Stored data:
################
-- ==== Sys2Proof/Machine/ScalarOps.lean ====
section
/-!
DEFINITION. What every instruction of a core shares: the boundary at which it may run (R164), its fetch (R150, R163,
R165), its registers (R147), commit (R145, R169), and the scalar loads and stores through the store buffer (R152 to
R156).
-/
namespace Sys2Proof.Machine

/-! ## Registers -/

/-- R147: g0 reads as zero. -/
def Core.rg (c : Core) (r : BitVec 5) : Word := if r = 0 then 0 else c.g.getD r.toNat 0

/-- R147: a write of a g register; the core discards a write of g0. The register's poison goes with its old value. -/
def Core.wg (c : Core) (r : BitVec 5) (v : Word) : Core :=
  if r = 0 then c else { c with g := modAt c.g r.toNat (fun _ => v), regPoison := c.regPoison.filter (· ≠ .g r.toNat) }

def Core.rd (c : Core) (r : BitVec 5) : Word := c.d.getD r.toNat 0

def Core.wd (c : Core) (r : BitVec 5) (v : Word) : Core :=
  { c with d := modAt c.d r.toNat (fun _ => v), regPoison := c.regPoison.filter (· ≠ .d r.toNat) }

/-- ORs conditions into FFLAGS (R148). -/
def Core.flagged (c : Core) (f : Cond) : Core := { c with fflags := c.fflags ||| f }

/-! ## Exceptions -/

/-- R161: an instruction excepts with a cause and no address. -/
def State.excAt (s : State) (n cause : Nat) : State := s.takeExc n cause 0 0 1 none

/-- An access that fails its translation excepts at its first failing byte; one that meets a range being drained waits. -/
def State.xlateExc (s : State) (n : Nat) (need : Need) : XRes (List Nat) → State
  | .ok _ => s
  | .wait => s
  | .fault cause va range => s.takeExc n cause (BitVec.ofNat 64 va) (xinfoOf need range) 1 none

/-- R163: an instruction that has read the poisoned byte at virtual address va excepts; `unit` consumed it. XINFO's range
index, which Table 4 of 06 does not say poison gives, is 0 (notes/assumptions/112.md). -/
def State.poisonExc (s : State) (n unit : Nat) (va : Nat) (need : Need) (sector : Option Nat) : State :=
  s.takeExc n 6 (BitVec.ofNat 64 va) (xinfoOf need 0) unit sector

/-- The first poisoned byte of an access: its virtual address and its sector. -/
def State.firstBad (s : State) (vas pas : List Nat) : Option (Nat × Nat) :=
  ((vas.zip pas).find? (fun p => s.bad p.2)).map (fun p => (p.1, p.2 / 32))

/-! ## Fetch, boundary and commit -/

/-- Whether a core's scalar pipeline runs a program: a cell of a program grid, or a test pack (R297, R469). -/
def State.runsProgram (s : State) (n : Nat) : Bool :=
  match (s.core n).work with
  | .cell g _ => match s.grid? g with | some x => decide (x.kind = .program) | none => false
  | .pack => true
  | _ => false

/-- Whether an instruction of core n can reach the head of its reorder buffer. -/
def State.executes (s : State) (n : Nat) : Bool :=
  decide ((s.core n).run = .running) && !(s.core n).ending && s.runsProgram n

/-- R164: an exception that waits for the boundary is taken there. -/
def State.takeDelivered (s : State) (n : Nat) : State :=
  match (s.core n).deliver with
  | none => s
  | some d => s.takeExc n d.cause d.addr d.info d.unit d.sector

/-- R365: work of core n through the ranges of an access, by its cluster's buffer. A test pack has no ranges of a table. -/
def State.withCoreRanges (s : State) (n : Nat) (vas : List Nat) (k : State → State) : State :=
  let c := s.core (s.leadOf n)
  if c.work = .pack then k s else s.withRanges (n / 8) c.ctx vas k

/-- The first byte of the 64-byte line that holds a byte. -/
def lineOf (va : Nat) : Nat := va / 64 * 64

/-- R150, R163: the fetch of an instruction of `len` bytes at the pc at Job level: its words translate, and a poisoned
line is consumed. Answers none when the fetch succeeds. Steward level fetches from the monitor store (R160). -/
def State.fetchExc (s : State) (n len : Nat) : Option State :=
  let c := s.core n
  if c.steward then none
  else
    let vas := vAddrs c.pc.toNat len
    match s.coreXlate n .fetch vas with
    | .ok pas =>
      match (vas.zip pas).find? (fun p => (addrs (lineOf p.2) 64).any s.bad) with
      | some p => some (s.poisonExc n 1 p.1 .fetch (((addrs (lineOf p.2) 64).find? s.bad).map (· / 32)))
      | none => none
    | e => some (s.xlateExc n .fetch e)

/-- Counters of Table 9 of 06 that any instruction may raise by an amount that no rule fixes: CYCLES, L1I_MISS and
ROB_FULL. -/
def timingPmc : List Nat := [0, 4, 9]

/-- Adds free counts to counters of a core. -/
def Core.timedBy (c : Core) (draw : Nat) (is : List Nat) : Core :=
  { c with pmc := is.foldl (fun l i => modAt l i (· + Config.freePmc draw i)) c.pmc }

/-- Adds an instruction's free counts to a core's timing counters, and to STEWARD at Steward level. -/
def Core.timed (c : Core) (draw : Nat) : Core := c.timedBy draw (if c.steward then 15 :: timingPmc else timingPmc)

/-- R169: an event of core n that one timing counter counts: 3 BR_MISPRED, 5 L1D_MISS, 6 PARTIAL_WAIT, 10 SB_FULL or 11
FENCE_WAIT. -/
def State.stall (s : State) (n i : Nat) : State := (s.updCore n (fun c => c.timedBy s.free [i])).drawn

/-- R145, R169: the instruction commits: the pc moves past its words and the counters count it at Job level. -/
def Core.retire (c : Core) (long : Bool) (draw : Nat) : Core :=
  let c1 := if c.steward then c else (if long then (c.count 1 1).count 2 1 else c.count 1 1)
  { c1.timed draw with pc := c.pc + (if long then 8 else 4) }

/-- Commits the instruction at the head of core n. -/
def State.commit (s : State) (n : Nat) (long : Bool) : State := (s.updCore n (fun c => c.retire long s.free)).drawn

/-- Changes the core and commits. -/
def State.done (s : State) (n : Nat) (f : Core → Core) : State := (s.updCore n f).commit n false

/-- R173, R174: the members of a machine that hold element groups, or predicate bits, of the elements below vl: element
group k lies with member k mod g. -/
def State.vHolders (s : State) (n : Nat) : List Nat :=
  let v := (s.core n).vec
  (s.machineOf n).take (ceilDiv (v.vl * eszOf v.sew) 256)

/-- R446: whether a register that an instruction of core n reads is poisoned; of a vector or predicate register, with the
members that hold its elements below vl (R174). g0 and p0 hold nothing. -/
def State.regBad (s : State) (n : Nat) (r : RegName) : Bool :=
  match r with
  | .g k => decide (k ≠ 0) && (s.core n).regPoison.contains r
  | .d _ => (s.core n).regPoison.contains r
  | .v _ => (s.vHolders n).any (fun k => (s.core k).regPoison.contains r)
  | .p m => decide (m ≠ 0) && (s.vHolders n).any (fun k => (s.core k).regPoison.contains r)

/-- R163: an instruction that reads a poisoned register consumes the poison in place of its effect. -/
def State.operands (s : State) (n unit : Nat) (reads : List RegName) (f : State → State) : State :=
  if reads.any (s.regBad n) then s.takeExc n 6 0 0 unit none else f s

/-- R161, R163, R164: an instruction at the head of core n's reorder buffer: a delivered exception comes first, then
its fetch, then poison among the registers it reads, then its own effect. -/
def State.instr (s : State) (n len : Nat) (reads : List RegName) (unit : Nat) (f : State → State) : State :=
  if !s.executes n then s
  else if (s.core n).deliver.isSome then s.takeDelivered n
  else
    match s.fetchExc n len with
    | some t => t
    | none =>
      if (s.core n).steward then s.operands n unit reads f
      else s.withCoreRanges n (vAddrs (s.core n).pc.toNat len) (fun t => t.operands n unit reads f)

/-- A one-word scalar instruction. -/
def State.scalar (s : State) (n : Nat) (reads : List RegName) (f : State → State) : State := s.instr n 4 reads 1 f

/-! ## Scalar memory access -/

/-- The youngest store of the buffer that writes one of the addresses, with the entries up to it, oldest first. -/
def sbHit (sb : List StoreEnt) (pas : List Nat) : Option (Nat × StoreEnt) :=
  ((List.range sb.length).reverse.find? (fun i =>
    match sb[i]? with | some e => e.cells.any (fun x => pas.contains x.1) | none => false)).bind
    (fun i => (sb[i]?).map (fun e => (i, e)))

/-- The value a store holds for an address. -/
def StoreEnt.at_ (e : StoreEnt) (pa : Nat) : Option Byte := (e.cells.find? (fun x => decide (x.1 = pa))).map (·.2)

/-- A read of bytes that no store forwards: through the L1 data cache (R152), which may first need the host's copy of a
line it gives up; poison is consumed (R163). -/
def State.loadMem (s : State) (n : Nat) (vas pas : List Nat) : State × Option (List Byte) :=
  match s.heldLines (s.readWaits .scalar pas) with
  | [] =>
    let t := (s.scalarRead n pas).stall n 5
    match t.firstBad vas pas with
    | some b => (t.poisonExc n 1 b.1 .read (some b.2), none)
    | none => (t, some (t.rdAt pas))
  | ls => (ls.foldl State.recallHost s, none)

/-- R153, R154: a scalar load of bytes: forwarded from the youngest overlapping store when that store writes them all,
else read once that store has been written. A poisoned value that is forwarded is consumed (R446). Answers the bytes and the state, or the state without them: an exception, a
kill of the context, or a wait. -/
def State.loadBytes (s : State) (n : Nat) (vas : List Nat) : State × Option (List Byte) :=
  match s.coreXlate n .read vas with
  | .ok pas =>
    let s0 := s.withCoreRanges n vas id
    if (s0.ctx (s0.core n).ctx).killed && !(s.ctx (s.core n).ctx).killed then (s0, none)
    else
      match sbHit (s0.core n).sb pas with
      | some (i, e) =>
        if pas.all (fun a => (e.at_ a).isSome) then
          if e.poison then (s0.poisonExc n 1 (vas.headD 0) .read Option.none, none)
          else (s0.updCore n (fun c => c.count 8 1), some (pas.map (fun a => (e.at_ a).getD 0)))
        else
          let t := ((s0.updCore n (fun c => c.count 7 1)).stall n 6).drain n (i + 1)
          if (t.core n).sb.length + (i + 1) = (s0.core n).sb.length then t.loadMem n vas pas
          else (s0.drain n (i + 1), none)
      | none => s0.loadMem n vas pas
  | e => (s.xlateExc n .read e, none)

/-- A load at `va`: `f` receives the little-endian value and makes the core's change; the instruction commits. -/
def State.loadThen (s : State) (n va len : Nat) (f : Core → Nat → Core) : State :=
  match s.loadBytes n (vAddrs va len) with
  | (t, none) => t
  | (t, some bs) => t.done n (fun c => f c (leNat bs))

/-- R152: a store's work once the store buffer has room: a full buffer writes its oldest entry first, or waits. -/
def State.withRoom (s : State) (n : Nat) (k : State → State) : State :=
  if (s.core n).sb.length < 48 then k s
  else
    let t := s.drain n 1
    if (t.core n).sb.length < 48 then k (t.stall n 10) else t

/-- R152, R165: a store of `len` bytes of a value at `va`: it commits into the store buffer. -/
def State.storeAt (s : State) (n va len v : Nat) : State :=
  match s.coreXlate n .write (vAddrs va len) with
  | .ok pas =>
    s.withCoreRanges n (vAddrs va len) (fun t => t.withRoom n (fun t =>
      (t.updCore n (fun c => { c with sb := c.sb ++ [⟨va, len, pas.zip (leBytes len v), false⟩] })).commit n false))
  | e => s.xlateExc n .write e

/-- R152: ordered and atomic instructions need natural alignment; a misaligned one names its address, and range index 0
(notes/assumptions/46.md, 112.md). -/
def State.aligned (s : State) (n va len : Nat) (need : Need) (f : State → State) : State :=
  if va % len = 0 then f s else s.takeExc n 3 (BitVec.ofNat 64 va) (xinfoOf need 0) 1 none

/-- A result of fewer than 64 bits in a register: the manual does not state the bits above it, which are free
(notes/assumptions/25.md). -/
def freeAbove (bits v : Nat) : Word :=
  if bits < 64 then BitVec.ofNat 64 (v % 2 ^ bits + (Config.freeHigh bits v).toNat / 2 ^ bits * 2 ^ bits)
  else BitVec.ofNat 64 v

/-- R335: an atomic's bytes are for the home slice alone while it is performed; those of a scratchpad lie with its
bank (R159). -/
def State.atomicDo (s : State) (n len : Nat) (rd : BitVec 5) (vas pas : List Nat) (f : Nat → Option Nat) : State :=
  s.whenRecalled (s.coreWaits pas) (fun s =>
    let t := (s.sliceAtomic pas).stall n 5
    match t.firstBad vas pas with
    | some b => t.poisonExc n 1 b.1 .read (some b.2)
    | none =>
      let old := leNat (t.rdAt pas)
      let u := match f old with | some v => t.store (pas.zip (leBytes len v)) | none => t
      u.done n (fun c => c.wg rd (freeAbove (8 * len) old)))

/-- R159: an atomic of `len` bytes at the address in ra: `f` gives the new value from the old one, none to leave it. Each
is an acquire load and a release store, so every earlier store is performed first (R157). -/
def State.atomic (s : State) (n len : Nat) (rd ra : BitVec 5) (f : Nat → Option Nat) : State :=
  let va := ((s.core n).rg ra).toNat
  let vas := vAddrs va len
  s.aligned n va len .write (fun s =>
    match s.coreXlate n .read vas with
    | .ok pas =>
      match s.coreXlate n .write vas with
      | .ok _ => s.withCoreRanges n vas (fun t => t.whenDrained n (fun t => t.atomicDo n len rd vas pas f))
      | e => s.xlateExc n .write e
    | e => s.xlateExc n .read e)

/-! ## What a fence or HALT waits for -/

/-- R286: whether an engine is idle, holds no start and has no DMA tag busy. -/
def Sce.quiet (e : Sce) : Bool := decide (e.run = .idle) && e.held.isNone && e.chains.isEmpty && e.tags.all (·.isNone)

/-- R286, R158: whether every engine and matrix unit of a machine has finished its work. -/
def State.unitsQuiet (s : State) (n : Nat) : Bool :=
  s.mxClear n && (s.machineOf n).all (fun k => (s.core k).sce.all (·.quiet))

end Sys2Proof.Machine
end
################
- [What is expected] Your task is to copy each line of the data above that holds "timingPmc".

- [Worked solution]
def timingPmc : List Nat := [0, 4, 9]
def Core.timed (c : Core) (draw : Nat) : Core := c.timedBy draw (if c.steward then 15 :: timingPmc else timingPmc)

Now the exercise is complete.